Steps for starting in the nucleus for the SHR/metabolite receptor

A

Starting in the nucleus
1. Hormone enters nucleus and binds to hormone receptor.

  1. Conformational change results in displacement of receptor protein.
  2. Receptor can act as activator protein, resulting in expression of genes.
74
Q

What are some important characteristics of the notch receptor?

A

Notch does not bind to soluble molecules.
The two cells must be spatially proximate.
Notch receptors are used exactly once.

75
Q

What is the pathway for the Notch signaling?

A

Notch receptor on one cell binds to the Notch ligand on an adjacent cell.

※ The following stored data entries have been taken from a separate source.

-- ==== Sys2Proof/Laws/State.lean ====
section
/-! SUPPORT. One lemma for each field of the state after each elementary update, and for each reader: later proofs cite these and
unfold no update. -/

namespace Sys2Proof.Machine

/-! ### `modPort` -/

@[simp] theorem modPort_pending (s : State) (p : Fin 24) (f : Port → Port) : (s.modPort p f).pending = s.pending := rfl
@[simp] theorem modPort_now (s : State) (p : Fin 24) (f : Port → Port) : (s.modPort p f).now = s.now := rfl
@[simp] theorem modPort_freeCtr (s : State) (p : Fin 24) (f : Port → Port) : (s.modPort p f).freeCtr = s.freeCtr := rfl
@[simp] theorem modPort_passNo (s : State) (p : Fin 24) (f : Port → Port) : (s.modPort p f).passNo = s.passNo := rfl
@[simp] theorem modPort_wraps (s : State) (p : Fin 24) (f : Port → Port) : (s.modPort p f).wraps = s.wraps := rfl
@[simp] theorem modPort_glb (s : State) (p : Fin 24) (f : Port → Port) : (s.modPort p f).glb = s.glb := rfl
@[simp] theorem modPort_regs (s : State) (p : Fin 24) (f : Port → Port) : (s.modPort p f).regs = s.regs := rfl
@[simp] theorem modPort_slices (s : State) (p : Fin 24) (f : Port → Port) : (s.modPort p f).slices = s.slices := rfl
@[simp] theorem modPort_chans (s : State) (p : Fin 24) (f : Port → Port) : (s.modPort p f).chans = s.chans := rfl
@[simp] theorem modPort_dram (s : State) (p : Fin 24) (f : Port → Port) : (s.modPort p f).dram = s.dram := rfl
@[simp] theorem modPort_noc (s : State) (p : Fin 24) (f : Port → Port) : (s.modPort p f).noc = s.noc := rfl
@[simp] theorem modPort_flt (s : State) (p : Fin 24) (f : Port → Port) : (s.modPort p f).flt = s.flt := rfl
@[simp] theorem modPort_par (s : State) (p : Fin 24) (f : Port → Port) : (s.modPort p f).par = s.par := rfl
@[simp] theorem modPort_svc (s : State) (p : Fin 24) (f : Port → Port) : (s.modPort p f).svc = s.svc := rfl
@[simp] theorem modPort_tst (s : State) (p : Fin 24) (f : Port → Port) : (s.modPort p f).tst = s.tst := rfl
@[simp] theorem modPort_csr (s : State) (p : Fin 24) (f : Port → Port) : (s.modPort p f).csr = s.csr := rfl
@[simp] theorem modPort_pins (s : State) (p : Fin 24) (f : Port → Port) : (s.modPort p f).pins = s.pins := rfl
@[simp] theorem modPort_reg (s : State) (p : Fin 24) (f : Port → Port) (m v : Nat) : (s.modPort p f).reg m v = s.reg m v := rfl
@[simp] theorem modPort_fld (s : State) (p : Fin 24) (f : Port → Port) (m o hi lo : Nat) : (s.modPort p f).fld m o hi lo = s.fld m o hi lo := rfl
@[simp] theorem modPort_flag (s : State) (p : Fin 24) (f : Port → Port) (m o b : Nat) : (s.modPort p f).flag m o b = s.flag m o b := rfl
@[simp] theorem modPort_src (s : State) (p : Fin 24) (f : Port → Port) (k : Nat) : (s.modPort p f).src k = s.src k := rfl
@[simp] theorem modPort_slice (s : State) (p : Fin 24) (f : Port → Port) (j : Fin 17) : (s.modPort p f).slice j = s.slice j := rfl
@[simp] theorem modPort_chan (s : State) (p : Fin 24) (f : Port → Port) (m : Fin 16) : (s.modPort p f).chan m = s.chan m := rfl
@[simp] theorem modPort_part (s : State) (p : Fin 24) (f : Port → Port) (q : PartId) : (s.modPort p f).part q = s.part q := rfl
@[simp] theorem modPort_serving (s : State) (p : Fin 24) (f : Port → Port) (h : Fin 16) : (s.modPort p f).serving h = s.serving h := rfl

/-! ### `modSlice` -/

@[simp] theorem modSlice_pending (s : State) (i : Fin 17) (f : Slice → Slice) : (s.modSlice i f).pending = s.pending := rfl
@[simp] theorem modSlice_now (s : State) (i : Fin 17) (f : Slice → Slice) : (s.modSlice i f).now = s.now := rfl
@[simp] theorem modSlice_freeCtr (s : State) (i : Fin 17) (f : Slice → Slice) : (s.modSlice i f).freeCtr = s.freeCtr := rfl
@[simp] theorem modSlice_passNo (s : State) (i : Fin 17) (f : Slice → Slice) : (s.modSlice i f).passNo = s.passNo := rfl
@[simp] theorem modSlice_wraps (s : State) (i : Fin 17) (f : Slice → Slice) : (s.modSlice i f).wraps = s.wraps := rfl
@[simp] theorem modSlice_glb (s : State) (i : Fin 17) (f : Slice → Slice) : (s.modSlice i f).glb = s.glb := rfl
@[simp] theorem modSlice_regs (s : State) (i : Fin 17) (f : Slice → Slice) : (s.modSlice i f).regs = s.regs := rfl
@[simp] theorem modSlice_ports (s : State) (i : Fin 17) (f : Slice → Slice) : (s.modSlice i f).ports = s.ports := rfl
@[simp] theorem modSlice_chans (s : State) (i : Fin 17) (f : Slice → Slice) : (s.modSlice i f).chans = s.chans := rfl
@[simp] theorem modSlice_dram (s : State) (i : Fin 17) (f : Slice → Slice) : (s.modSlice i f).dram = s.dram := rfl
@[simp] theorem modSlice_noc (s : State) (i : Fin 17) (f : Slice → Slice) : (s.modSlice i f).noc = s.noc := rfl
@[simp] theorem modSlice_flt (s : State) (i : Fin 17) (f : Slice → Slice) : (s.modSlice i f).flt = s.flt := rfl
@[simp] theorem modSlice_par (s : State) (i : Fin 17) (f : Slice → Slice) : (s.modSlice i f).par = s.par := rfl
@[simp] theorem modSlice_svc (s : State) (i : Fin 17) (f : Slice → Slice) : (s.modSlice i f).svc = s.svc := rfl
@[simp] theorem modSlice_tst (s : State) (i : Fin 17) (f : Slice → Slice) : (s.modSlice i f).tst = s.tst := rfl
@[simp] theorem modSlice_csr (s : State) (i : Fin 17) (f : Slice → Slice) : (s.modSlice i f).csr = s.csr := rfl
@[simp] theorem modSlice_pins (s : State) (i : Fin 17) (f : Slice → Slice) : (s.modSlice i f).pins = s.pins := rfl
@[simp] theorem modSlice_reg (s : State) (i : Fin 17) (f : Slice → Slice) (m v : Nat) : (s.modSlice i f).reg m v = s.reg m v := rfl
@[simp] theorem modSlice_fld (s : State) (i : Fin 17) (f : Slice → Slice) (m o hi lo : Nat) : (s.modSlice i f).fld m o hi lo = s.fld m o hi lo := rfl
@[simp] theorem modSlice_flag (s : State) (i : Fin 17) (f : Slice → Slice) (m o b : Nat) : (s.modSlice i f).flag m o b = s.flag m o b := rfl
@[simp] theorem modSlice_src (s : State) (i : Fin 17) (f : Slice → Slice) (k : Nat) : (s.modSlice i f).src k = s.src k := rfl
@[simp] theorem modSlice_port (s : State) (i : Fin 17) (f : Slice → Slice) (q : Fin 24) : (s.modSlice i f).port q = s.port q := rfl
@[simp] theorem modSlice_chan (s : State) (i : Fin 17) (f : Slice → Slice) (m : Fin 16) : (s.modSlice i f).chan m = s.chan m := rfl
@[simp] theorem modSlice_part (s : State) (i : Fin 17) (f : Slice → Slice) (q : PartId) : (s.modSlice i f).part q = s.part q := rfl
@[simp] theorem modSlice_serving (s : State) (i : Fin 17) (f : Slice → Slice) (h : Fin 16) : (s.modSlice i f).serving h = s.serving h := rfl

/-! ### `modChan` -/

@[simp] theorem modChan_pending (s : State) (n : Fin 16) (f : Chan → Chan) : (s.modChan n f).pending = s.pending := rfl
@[simp] theorem modChan_now (s : State) (n : Fin 16) (f : Chan → Chan) : (s.modChan n f).now = s.now := rfl
@[simp] theorem modChan_freeCtr (s : State) (n : Fin 16) (f : Chan → Chan) : (s.modChan n f).freeCtr = s.freeCtr := rfl
@[simp] theorem modChan_passNo (s : State) (n : Fin 16) (f : Chan → Chan) : (s.modChan n f).passNo = s.passNo := rfl
@[simp] theorem modChan_wraps (s : State) (n : Fin 16) (f : Chan → Chan) : (s.modChan n f).wraps = s.wraps := rfl
@[simp] theorem modChan_glb (s : State) (n : Fin 16) (f : Chan → Chan) : (s.modChan n f).glb = s.glb := rfl
@[simp] theorem modChan_regs (s : State) (n : Fin 16) (f : Chan → Chan) : (s.modChan n f).regs = s.regs := rfl
@[simp] theorem modChan_ports (s : State) (n : Fin 16) (f : Chan → Chan) : (s.modChan n f).ports = s.ports := rfl
@[simp] theorem modChan_slices (s : State) (n : Fin 16) (f : Chan → Chan) : (s.modChan n f).slices = s.slices := rfl
@[simp] theorem modChan_dram (s : State) (n : Fin 16) (f : Chan → Chan) : (s.modChan n f).dram = s.dram := rfl
@[simp] theorem modChan_noc (s : State) (n : Fin 16) (f : Chan → Chan) : (s.modChan n f).noc = s.noc := rfl
@[simp] theorem modChan_flt (s : State) (n : Fin 16) (f : Chan → Chan) : (s.modChan n f).flt = s.flt := rfl
@[simp] theorem modChan_par (s : State) (n : Fin 16) (f : Chan → Chan) : (s.modChan n f).par = s.par := rfl
@[simp] theorem modChan_svc (s : State) (n : Fin 16) (f : Chan → Chan) : (s.modChan n f).svc = s.svc := rfl
@[simp] theorem modChan_tst (s : State) (n : Fin 16) (f : Chan → Chan) : (s.modChan n f).tst = s.tst := rfl
@[simp] theorem modChan_csr (s : State) (n : Fin 16) (f : Chan → Chan) : (s.modChan n f).csr = s.csr := rfl
@[simp] theorem modChan_pins (s : State) (n : Fin 16) (f : Chan → Chan) : (s.modChan n f).pins = s.pins := rfl
@[simp] theorem modChan_reg (s : State) (n : Fin 16) (f : Chan → Chan) (m v : Nat) : (s.modChan n f).reg m v = s.reg m v := rfl
@[simp] theorem modChan_fld (s : State) (n : Fin 16) (f : Chan → Chan) (m o hi lo : Nat) : (s.modChan n f).fld m o hi lo = s.fld m o hi lo := rfl
@[simp] theorem modChan_flag (s : State) (n : Fin 16) (f : Chan → Chan) (m o b : Nat) : (s.modChan n f).flag m o b = s.flag m o b := rfl
@[simp] theorem modChan_src (s : State) (n : Fin 16) (f : Chan → Chan) (k : Nat) : (s.modChan n f).src k = s.src k := rfl
@[simp] theorem modChan_port (s : State) (n : Fin 16) (f : Chan → Chan) (q : Fin 24) : (s.modChan n f).port q = s.port q := rfl
@[simp] theorem modChan_slice (s : State) (n : Fin 16) (f : Chan → Chan) (j : Fin 17) : (s.modChan n f).slice j = s.slice j := rfl
@[simp] theorem modChan_part (s : State) (n : Fin 16) (f : Chan → Chan) (q : PartId) : (s.modChan n f).part q = s.part q := rfl
@[simp] theorem modChan_serving (s : State) (n : Fin 16) (f : Chan → Chan) (h : Fin 16) : (s.modChan n f).serving h = s.serving h := rfl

This binding induces proteolytic cleavage of the Notch receptor leading to the release of the intracellular domain of Notch which translocates to the nucleus and activates gene expression.

76
Q

Why does a soluble version of Notch ligand cause Notch signaling to not be observed?

A

The mechanical stretch of the Notch protein exposes a proteolytic cleavage site just proximal of the membrane allowing the cleavage to occur and freeing the NCID from the remainder of the protein.